The initial search yielded 308 results. The number of studies from the CINAHL, EMBASE, PubMed, PsycInfo and SCOPUS databases were 41, 65, 63, 23, and 116, respectively (Electronic Supplementary Figure 1). After removing the duplicate articles, 185 unique studies were identified (no articles were excluded due to lack of access to the full text). Next, the inclusion and exclusion criteria were applied when examining the title and abstract, reducing the number of articles to 55. Excluded studies (a) were non-randomized controlled trials; (b) tested ACT, mindfulness, or other non-CBT interventions; (c) included non-adult populations or subjects that did not have chronic pain; and (d) did not include a pain intensity measure. Seventeen more articles were excluded following a full article review, leaving 38 articles. These 38 articles were critically appraised by the primary author using the CONSORT checklist to assess for risk of bias (Schulz, Altman, & Moher, 2010). For articles that the primary author identified as containing a high risk of bias, the primary author and his advisor further discussed the articles in question and decided whether to include them in the review. After CONSORT review, three additional articles were removed due to poor study quality (Castro, Daltro, Kraychete, & Lopes, 2012; Khan, Akhter, Soomro, & Ali, 2014; Linden, Scherbe, & Cicholas, 2014). An article authored by Castro et al. (2012) was removed because the authors did not fully explain the rationale for their choice of measures, the randomization procedure, or the statistical methods. The article authored by Khan et al. (2014) was excluded because the authors did not thoroughly describe the results of the study or the reliability and validity of the measures used. Last, an article authored by Linden et al. (2014) was removed because the authors did not elaborate on the statistical approaches used to analyze the measures, discuss the generalizability of the findings, or explicate the randomization process. After removing these three studies, 35 were retained and became the basis for this literature review.

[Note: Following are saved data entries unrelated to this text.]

-- ==== Sys2Proof/Certificates/Slice0/Obligations.lean ====
section
/-! DEFINITION. The statements for the provers, by family of commands. -/

open Sys2Proof Sys2Proof.Machine Sys2Proof.Safety

/-! ### The block and its queue -/

/-- A step takes the command at the front of the queue and is that command on the state that holds the rest. -/
def Obligations.StepRunsFrontCommand : Prop :=
  ∀ (s : State) (c : Instr) (rest : List Instr), s.pending = c :: rest → step s = exec c { s with pending := rest }

/-- With no command waiting the block idles, and a step on a queue takes one command off it: the model's choice
(log entry 1). Every step answers a next state. -/
def Obligations.EveryStepCompletes : Prop :=
  (∀ s : State, s.pending = [] → step s = .next s) ∧
    ∀ s : State, ∃ t, step s = .next t ∧ t.pending = s.pending.tail

/-- Whatever the fuses hold, no step takes any of it back: with `f` a record of what was burnt before, an invariant of
every step (R192). -/
def Obligations.FusesNeverGoBack : Prop :=
  ∀ (f : Fuses) (s t : State), FusesGrow f s.fuses → step s = .next t → FusesGrow f t.fuses

/-- What a cold reset leaves where the spec gives the value: T 0 (R314), NEXT_SEQ 1 of every stream (R359), PHASE IDLE
(R196), stage 0 of bring-up, every herd DARK, IDCODE the current instruction of the test port (R482), no image committed
(R193).

The fuses of State.reset are those of a blank part (the model's choice, log entry 2): nothing is burnt. -/
def Obligations.ResetState : Prop :=
  (State.reset.time.t = 0 ∧ (∀ n, (State.reset.jrn.streamSt n).nextSeq = 1) ∧ State.reset.img.phase = .idle ∧
    State.reset.img.committed = none ∧ State.reset.bru.stage = 0 ∧ (∀ h, (State.reset.herd h).st = .dark) ∧
    State.reset.jtag.ir = 0x01 ∧ (∀ off, State.reset.reg off = resetVal off) ∧ State.reset.pending = []) ∧
  (FusesGrow Fuses.blank State.reset.fuses ∧ State.reset.fuses.minSvn = 0 ∧ (∀ k, State.reset.fuses.live k = false))

/-! ### Tile instructions (R50 to R81) -/

/-- Each arithmetic instruction completes on a tile that issues it: the tile becomes what the instruction makes of it, its
program counter goes on, and no other tile and nothing else changes (R50 to R54, R65, R66, R71, R73, R78, R79).

Model's choices and readings it rests on: log entry 11. -/
def Obligations.TileArithmeticRuns : Prop :=
  ∀ (s : State) (c : Coord), Ready s c.key →
    (∀ op : DotOp, legalPair op.fmtA op.fmtB = true →
      Runs (.dotProduct c op) s (TileBecomes c.key (dotTile op (s.tile c.key)).advance s)) ∧
    (∀ op, Runs (.outputConversion c op) s (TileBecomes c.key (convTile c.key op (s.tile c.key)).advance s)) ∧
    (∀ op, Runs (.accumulatorOutput c op) s (TileBecomes c.key (accOutTile c.key op (s.tile c.key)).advance s)) ∧
    (∀ op, Runs (.accumulatorLoad c op) s (TileBecomes c.key (accLoadTile op (s.tile c.key)).advance s)) ∧
    (∀ op, Runs (.vectorOperation c op) s (TileBecomes c.key (vecTile c.key op (s.tile c.key)).advance s)) ∧
    (∀ op, Runs (.tineEncode c op) s (TileBecomes c.key (tineTile c.key op (s.tile c.key)).advance s))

Data Abstraction and Measurement Strategy

The following information was abstracted from the 38 studies: (a) sample size, (b) chronic pain population, (c) CBT intervention strategies, (d) control intervention design, (e) CBT dose (duration of therapy in weeks and number of hours), (f) follow-up period, (g) CBT delivery method, (h) pain intensity and other IMMPACT outcome measures, and (i) effects on IMMPACT/primary outcomes. A study was considered positive if the CBT intervention had a significant effect (p < .05; as reported by authors of included studies) on pain intensity in comparison with the control conditions. A study was considered positive for IMMPACT/primary outcomes if the CBT intervention had a significant effect (p < .05) on at least one IMMPACT-related variable (anxiety, depression, quality of life, global impression of change, physical function, sleep disturbance, or fatigue) or other primary outcome (as specified by the authors of the included trials) in comparison with the control condition. Similarly, if a study tested two different CBT interventions, the study was considered positive if either CBT intervention had a significant effect (p < .05) on pain intensity or at least one IMMPACT/primary outcome in comparison with the control condition. Positive studies were then categorized based on the population studied and CBT intervention characteristics (CBT dosage, strategies, delivery method, follow-up period).

Results

Abstracted information from the 35 studies is summarized in Table 1. Furthermore, details regarding the frequency of positive studies by population, CBT intervention characteristics, and outcome variables are highlighted in Tables 1 and 2, and Electronic Supplementary Tables 2 to 4.

Table 1.

CBT Randomized Controlled Trials Published 2009-2015.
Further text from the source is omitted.